In July 2002, the IKEA Group established IKEA Japan KK. By early 2005, IKEA had not opened any stores. The first store was opened in Tokyo, Funabashi in April 2006. The second store, also situated in Tokyo, Kohoku, opened in September 2006. According to the Country Manager, the entrance is described as the biggest greenfield foreign investment ever made in Japan. IKEA planned to open 46 stores in 33 years in order to be able to meet the potential volume of sales. Initially, they plan to launch 8-12 outlets, with the first stores in Tokyo.

Japan was described as a tough and competitive market. Two years before store opening there were two travel agencies focusing only on arranging trips to visit existing IKEA countries. Thus, one major challenge was how to manage the tough domestic competitors as it was argued that ‘copying in Japanese refers to copy something and to make it even better’. Apart from tough competitors, Japanese customers were described as very quality-oriented. One example of this was that in Japan packaging is important. This was considered as a huge challenge for IKEA as packaging is normally not considered top priority. However, in Japan the appearance of packaging will have a great influence on the buying decision. Another challenge related to the Japanese customers was the fact that people live in rather small and crowded homes. For IKEA, a huge challenge was how to convince the customer to buy new products as there is no space left in the existing homes. As a consequence, IKEA developed a service where old furniture was transported away by IKEA. A third and critical challenge was how to set the right/affordable price but not one that is too low. Despite the fact that ‘100 yen stores’ were becoming more popular in Japan, Japanese consumers tended to evaluate low price as low quality.

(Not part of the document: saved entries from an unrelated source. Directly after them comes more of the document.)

/-! ### modWave -/

@[simp] theorem modWave_sched (k : Nat) (f : Wave → Wave) (s : State) : (modWave k f s).sched = s.sched := by unfold modWave; split <;> rfl
@[simp] theorem modWave_time (k : Nat) (f : Wave → Wave) (s : State) : (modWave k f s).time = s.time := by unfold modWave; split <;> rfl
@[simp] theorem modWave_mem (k : Nat) (f : Wave → Wave) (s : State) : (modWave k f s).mem = s.mem := by unfold modWave; split <;> rfl
@[simp] theorem modWave_spoilt (k : Nat) (f : Wave → Wave) (s : State) : (modWave k f s).spoilt = s.spoilt := by unfold modWave; split <;> rfl
@[simp] theorem modWave_tags (k : Nat) (f : Wave → Wave) (s : State) : (modWave k f s).tags = s.tags := by unfold modWave; split <;> rfl
@[simp] theorem modWave_near (k : Nat) (f : Wave → Wave) (s : State) : (modWave k f s).near = s.near := by unfold modWave; split <;> rfl
@[simp] theorem modWave_tlb (k : Nat) (f : Wave → Wave) (s : State) : (modWave k f s).tlb = s.tlb := by unfold modWave; split <;> rfl
@[simp] theorem modWave_ctxTab (k : Nat) (f : Wave → Wave) (s : State) : (modWave k f s).ctxTab = s.ctxTab := by unfold modWave; split <;> rfl
@[simp] theorem modWave_cores (k : Nat) (f : Wave → Wave) (s : State) : (modWave k f s).cores = s.cores := by unfold modWave; split <;> rfl
@[simp] theorem modWave_parts (k : Nat) (f : Wave → Wave) (s : State) : (modWave k f s).parts = s.parts := by unfold modWave; split <;> rfl
@[simp] theorem modWave_pf (k : Nat) (f : Wave → Wave) (s : State) : (modWave k f s).pf = s.pf := by unfold modWave; split <;> rfl
@[simp] theorem modWave_vfs (k : Nat) (f : Wave → Wave) (s : State) : (modWave k f s).vfs = s.vfs := by unfold modWave; split <;> rfl
@[simp] theorem modWave_frozen (k : Nat) (f : Wave → Wave) (s : State) : (modWave k f s).frozen = s.frozen := by unfold modWave; split <;> rfl
@[simp] theorem modWave_fw (k : Nat) (f : Wave → Wave) (s : State) : (modWave k f s).fw = s.fw := by unfold modWave; split <;> rfl
@[simp] theorem modWave_idle (k : Nat) (f : Wave → Wave) (s : State) : (modWave k f s).idle = s.idle := by unfold modWave; split <;> rfl
@[simp] theorem modWave_links (k : Nat) (f : Wave → Wave) (s : State) : (modWave k f s).links = s.links := by unfold modWave; split <;> rfl
@[simp] theorem modWave_cxl (k : Nat) (f : Wave → Wave) (s : State) : (modWave k f s).cxl = s.cxl := by unfold modWave; split <;> rfl
@[simp] theorem modWave_grants (k : Nat) (f : Wave → Wave) (s : State) : (modWave k f s).grants = s.grants := by unfold modWave; split <;> rfl
@[simp] theorem modWave_luns (k : Nat) (f : Wave → Wave) (s : State) : (modWave k f s).luns = s.luns := by unfold modWave; split <;> rfl
@[simp] theorem modWave_deadTargets (k : Nat) (f : Wave → Wave) (s : State) : (modWave k f s).deadTargets = s.deadTargets := by unfold modWave; split <;> rfl
@[simp] theorem modWave_nand (k : Nat) (f : Wave → Wave) (s : State) : (modWave k f s).nand = s.nand := by unfold modWave; split <;> rfl
@[simp] theorem modWave_programmed (k : Nat) (f : Wave → Wave) (s : State) : (modWave k f s).programmed = s.programmed := by unfold modWave; split <;> rfl
@[simp] theorem modWave_silent (k : Nat) (f : Wave → Wave) (s : State) : (modWave k f s).silent = s.silent := by unfold modWave; split <;> rfl
@[simp] theorem modWave_tail (k : Nat) (f : Wave → Wave) (s : State) : (modWave k f s).tail = s.tail := by unfold modWave; split <;> rfl
@[simp] theorem modWave_wb (k : Nat) (f : Wave → Wave) (s : State) : (modWave k f s).wb = s.wb := by unfold modWave; split <;> rfl
@[simp] theorem modWave_placeQ (k : Nat) (f : Wave → Wave) (s : State) : (modWave k f s).placeQ = s.placeQ := by unfold modWave; split <;> rfl
@[simp] theorem modWave_nextReq (k : Nat) (f : Wave → Wave) (s : State) : (modWave k f s).nextReq = s.nextReq := by unfold modWave; split <;> rfl
@[simp] theorem modWave_phaseQ (k : Nat) (f : Wave → Wave) (s : State) : (modWave k f s).phaseQ = s.phaseQ := by unfold modWave; split <;> rfl
@[simp] theorem modWave_ctxs (k : Nat) (f : Wave → Wave) (s : State) : (modWave k f s).ctxs = s.ctxs := by unfold modWave; split <;> rfl
@[simp] theorem modWave_logs (k : Nat) (f : Wave → Wave) (s : State) : (modWave k f s).logs = s.logs := by unfold modWave; split <;> rfl
@[simp] theorem modWave_grids (k : Nat) (f : Wave → Wave) (s : State) : (modWave k f s).grids = s.grids := by unfold modWave; split <;> rfl
@[simp] theorem modWave_nextGrid (k : Nat) (f : Wave → Wave) (s : State) : (modWave k f s).nextGrid = s.nextGrid := by unfold modWave; split <;> rfl
@[simp] theorem modWave_blocks (k : Nat) (f : Wave → Wave) (s : State) : (modWave k f s).blocks = s.blocks := by unfold modWave; split <;> rfl
@[simp] theorem modWave_out (k : Nat) (f : Wave → Wave) (s : State) : (modWave k f s).out = s.out := by unfold modWave; split <;> rfl

/-! ### modBlock -/

@[simp] theorem modBlock_sched (k : Nat) (f : Block → Block) (s : State) : (modBlock k f s).sched = s.sched := by unfold modBlock; split <;> rfl
@[simp] theorem modBlock_time (k : Nat) (f : Block → Block) (s : State) : (modBlock k f s).time = s.time := by unfold modBlock; split <;> rfl
@[simp] theorem modBlock_mem (k : Nat) (f : Block → Block) (s : State) : (modBlock k f s).mem = s.mem := by unfold modBlock; split <;> rfl
@[simp] theorem modBlock_spoilt (k : Nat) (f : Block → Block) (s : State) : (modBlock k f s).spoilt = s.spoilt := by unfold modBlock; split <;> rfl
@[simp] theorem modBlock_tags (k : Nat) (f : Block → Block) (s : State) : (modBlock k f s).tags = s.tags := by unfold modBlock; split <;> rfl
@[simp] theorem modBlock_near (k : Nat) (f : Block → Block) (s : State) : (modBlock k f s).near = s.near := by unfold modBlock; split <;> rfl
@[simp] theorem modBlock_tlb (k : Nat) (f : Block → Block) (s : State) : (modBlock k f s).tlb = s.tlb := by unfold modBlock; split <;> rfl
@[simp] theorem modBlock_ctxTab (k : Nat) (f : Block → Block) (s : State) : (modBlock k f s).ctxTab = s.ctxTab := by unfold modBlock; split <;> rfl
@[simp] theorem modBlock_cores (k : Nat) (f : Block → Block) (s : State) : (modBlock k f s).cores = s.cores := by unfold modBlock; split <;> rfl
@[simp] theorem modBlock_parts (k : Nat) (f : Block → Block) (s : State) : (modBlock k f s).parts = s.parts := by unfold modBlock; split <;> rfl
@[simp] theorem modBlock_pf (k : Nat) (f : Block → Block) (s : State) : (modBlock k f s).pf = s.pf := by unfold modBlock; split <;> rfl
@[simp] theorem modBlock_vfs (k : Nat) (f : Block → Block) (s : State) : (modBlock k f s).vfs = s.vfs := by unfold modBlock; split <;> rfl
@[simp] theorem modBlock_frozen (k : Nat) (f : Block → Block) (s : State) : (modBlock k f s).frozen = s.frozen := by unfold modBlock; split <;> rfl
@[simp] theorem modBlock_fw (k : Nat) (f : Block → Block) (s : State) : (modBlock k f s).fw = s.fw := by unfold modBlock; split <;> rfl
@[simp] theorem modBlock_idle (k : Nat) (f : Block → Block) (s : State) : (modBlock k f s).idle = s.idle := by unfold modBlock; split <;> rfl
@[simp] theorem modBlock_links (k : Nat) (f : Block → Block) (s : State) : (modBlock k f s).links = s.links := by unfold modBlock; split <;> rfl
@[simp] theorem modBlock_cxl (k : Nat) (f : Block → Block) (s : State) : (modBlock k f s).cxl = s.cxl := by unfold modBlock; split <;> rfl
@[simp] theorem modBlock_grants (k : Nat) (f : Block → Block) (s : State) : (modBlock k f s).grants = s.grants := by unfold modBlock; split <;> rfl
@[simp] theorem modBlock_luns (k : Nat) (f : Block → Block) (s : State) : (modBlock k f s).luns = s.luns := by unfold modBlock; split <;> rfl
@[simp] theorem modBlock_deadTargets (k : Nat) (f : Block → Block) (s : State) : (modBlock k f s).deadTargets = s.deadTargets := by unfold modBlock; split <;> rfl
@[simp] theorem modBlock_nand (k : Nat) (f : Block → Block) (s : State) : (modBlock k f s).nand = s.nand := by unfold modBlock; split <;> rfl
@[simp] theorem modBlock_programmed (k : Nat) (f : Block → Block) (s : State) : (modBlock k f s).programmed = s.programmed := by unfold modBlock; split <;> rfl
@[simp] theorem modBlock_silent (k : Nat) (f : Block → Block) (s : State) : (modBlock k f s).silent = s.silent := by unfold modBlock; split <;> rfl
@[simp] theorem modBlock_tail (k : Nat) (f : Block → Block) (s : State) : (modBlock k f s).tail = s.tail := by unfold modBlock; split <;> rfl
@[simp] theorem modBlock_wb (k : Nat) (f : Block → Block) (s : State) : (modBlock k f s).wb = s.wb := by unfold modBlock; split <;> rfl
@[simp] theorem modBlock_placeQ (k : Nat) (f : Block → Block) (s : State) : (modBlock k f s).placeQ = s.placeQ := by unfold modBlock; split <;> rfl
@[simp] theorem modBlock_nextReq (k : Nat) (f : Block → Block) (s : State) : (modBlock k f s).nextReq = s.nextReq := by unfold modBlock; split <;> rfl
@[simp] theorem modBlock_phaseQ (k : Nat) (f : Block → Block) (s : State) : (modBlock k f s).phaseQ = s.phaseQ := by unfold modBlock; split <;> rfl
@[simp] theorem modBlock_ctxs (k : Nat) (f : Block → Block) (s : State) : (modBlock k f s).ctxs = s.ctxs := by unfold modBlock; split <;> rfl
@[simp] theorem modBlock_logs (k : Nat) (f : Block → Block) (s : State) : (modBlock k f s).logs = s.logs := by unfold modBlock; split <;> rfl
@[simp] theorem modBlock_grids (k : Nat) (f : Block → Block) (s : State) : (modBlock k f s).grids = s.grids := by unfold modBlock; split <;> rfl
@[simp] theorem modBlock_nextGrid (k : Nat) (f : Block → Block) (s : State) : (modBlock k f s).nextGrid = s.nextGrid := by unfold modBlock; split <;> rfl
@[simp] theorem modBlock_waves (k : Nat) (f : Block → Block) (s : State) : (modBlock k f s).waves = s.waves := by unfold modBlock; split <;> rfl
@[simp] theorem modBlock_out (k : Nat) (f : Block → Block) (s : State) : (modBlock k f s).out = s.out := by unfold modBlock; split <;> rfl
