theorem execDriveInboundRequest_keeps (requester address len : Nat) (write : Option Nat) {s : State} (h : MemOk s) :
    Keeps (execDriveInboundRequest requester address len write s) := by
  fun_cases execDriveInboundRequest
  · exact h
  · exact memOk_of_mem_eq h (mailbox_mem _ _ _ _)
  · next e _ =>
    rw [e]
    exact performInbound_memOk _ _ _ _ _ (s := wake s) h
  · next e _ =>
    rw [e]
    exact noteInbound_memOk _ _ _ _ (s := wake s) h

/-! ### Links -/

theorem logLink_memOk (port source offset len : Nat) (bs : List Byte) {s : State} (h : MemOk s) : MemOk (logLink port source offset len bs s) := by
  refine memOk_foldl (fun t asid ht => ?_) _ (memOk_foldl (fun _ _ => logAppend_memOk _ _ _ _ _) _ h)
  split
  · next i c _ _ =>
    have hc : MemOk (consume asid i t) := memOk_of_mem_eq ht (consume_mem _ _ _)
    split
    · exact memOk_ite ht (memOk_ite hc (diverge_memOk _ _ _ _ _ _ hc))
    · exact ht
  · exact ht

theorem execLinkInboundAccess_keeps (port source offset len : Nat) (write : Option Nat) {s : State} (h : MemOk s) :
    Keeps (execLinkInboundAccess port source offset len write s) := by
  fun_cases execLinkInboundAccess
  case case4 => exact logLink_memOk _ _ _ _ _ (physPut_memOk _ _ (s := wake s) h)
  all_goals exact h

end Sys2Proof.Machine
end
section
/-! SUPPORT. The form of device memory under recovery, rings, idle levels and register writes. -/
namespace Sys2Proof.Machine
open Sys2Proof

/-! ### Freezing, read-out, the watchdog -/

theorem execBrakeFlit_keeps (port : Nat) {s : State} (h : MemOk s) : Keeps (execBrakeFlit port s) := by
  fun_cases execBrakeFlit
  · exact memOk_of_mem_eq h (by simp [apply_ite State.mem])
  · exact h

theorem execScanRead_keeps (unit : MgmtRead) (index offset len : Nat) {s : State} (h : MemOk s) : Keeps (execScanRead unit index offset len s) := by
  fun_cases execScanRead <;> exact h

theorem execPackageReset_keeps {s : State} (h : MemOk s) : Keeps (execPackageReset s) := packageReset_memOk h rfl

theorem execFire_keeps {s : State} (h : MemOk s) : Keeps (execFire s) := memOk_of_mem_eq h (fireWatchdog_mem _)

theorem execWatchdogTimeout_keeps {s : State} (h : MemOk s) : Keeps (execWatchdogTimeout s) := by
  fun_cases execWatchdogTimeout
  · exact memOk_of_mem_eq h (fireWatchdog_mem _)
  · exact h

theorem execFirmwareImage_keeps (image : Nat) {s : State} (h : MemOk s) : Keeps (execFirmwareImage image s) := keeps_ite h h

theorem execReplayTimeout_keeps (asid address : Nat) (global : Bool) {s : State} (h : MemOk s) : Keeps (execReplayTimeout asid address global s) := by
  fun_cases execReplayTimeout
  case case4 | case5 => exact diverge_memOk _ _ _ _ _ _ h
  all_goals exact h

/-! ### Rings -/

@[simp] theorem ctlWrite_mem (asid ctl : Nat) (ws : List (Nat × Nat)) (s : State) : (ctlWrite asid ctl ws s).mem = s.mem := by simp [ctlWrite]
@[simp] theorem modRing_mem (asid ctl : Nat) (f : Ring → Ring) (s : State) : (modRing asid ctl f s).mem = s.mem := modCtx_mem _ _ _

@[simp] theorem formRing_mem (asid : Nat) (d : RingDesc) (s : State) : (formRing asid d s).mem = s.mem := by
  fun_cases formRing <;> simp +zetaDelta

theorem runRing_memOk (asid : Nat) {s : State} (h : MemOk s) : MemOk (runRing asid s) := by
  fun_cases runRing
  case case3 e _ _ => exact memOk_of_mem_eq (memOk_of_ok (lovageRead_ok _ _ _ h) e) (formRing_mem _ _ _)
  case case4 t e _ _ =>
    have ht : MemOk t := memOk_of_ok (lovageRead_ok _ _ _ h) e
    exact ht
  case case5 f t e =>
    have ht : MemOk t := memOk_of_fail (lovageRead_ok _ _ _ h) e
    exact ht
  all_goals exact h

theorem execRing_keeps (asid : Nat) {s : State} (h : MemOk s) : Keeps (execRing asid s) :=
  startCmd_keeps _ _ (fun _ => service_memOk (fun _ => runRing_memOk _)) h
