-- ==== Sys2Proof/Syntax.lean ====
section
/-!
DEFINITION. The syntax of the Preow J4: ONE constructor for each row of spec/opcode_table.json, in the table's order.
The first 228 are the Marby instructions (R74); their arguments are the fields of the word, raw, under the table's
letters (d, a, b: the three 7-bit fields of R70; w, f, g: the W, Fa and Fb bits; x: the x3 field; i: an immediate;
c, m, k, n, p, h, op: the code, mode, mask, number, displacement, hint and operation fields).
The other 102 are the events of spec/95_what_each_step_holds.md, steps of the device that no word encodes; their
arguments say which of the device's parts the event befalls (a core, a group id, a team, a cluster and a line), or
carry what arrives from outside (a packet, a host access, a reading of a sensor).
-/
namespace Sys2Proof

/-- What a request at the management port carries, with the session over which it comes: the session's number and the key
under which it is sealed (R305). -/
structure Sealed where
  via : Nat × Nat
  value : Nat
  deriving DecidableEq, Repr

We can see from above that IKEA implemented different localized strategies to get into and succeed in different geographies. At the same time superior integrating mechanism and inter geographic sharing of knowledge ensured that the organisation stays focused in its corporate goals. In the case of IKEA Russia it was clearly emphasised that expatriates were needed in order to ensure that IKEA remained IKEA and did not develop into a Russian IKEA. Another reason for involving many expatriates was to be able to start operations from Day One. Thus, here was a greater emphasis on corporate than on market knowledge. At IKEA China there was a greater emphasis on diversity among expatriates than with IKEA in Russia. In the pre-entry stage of IKEA’s entry into Japan served as a platform for understanding how to search for relevant market information.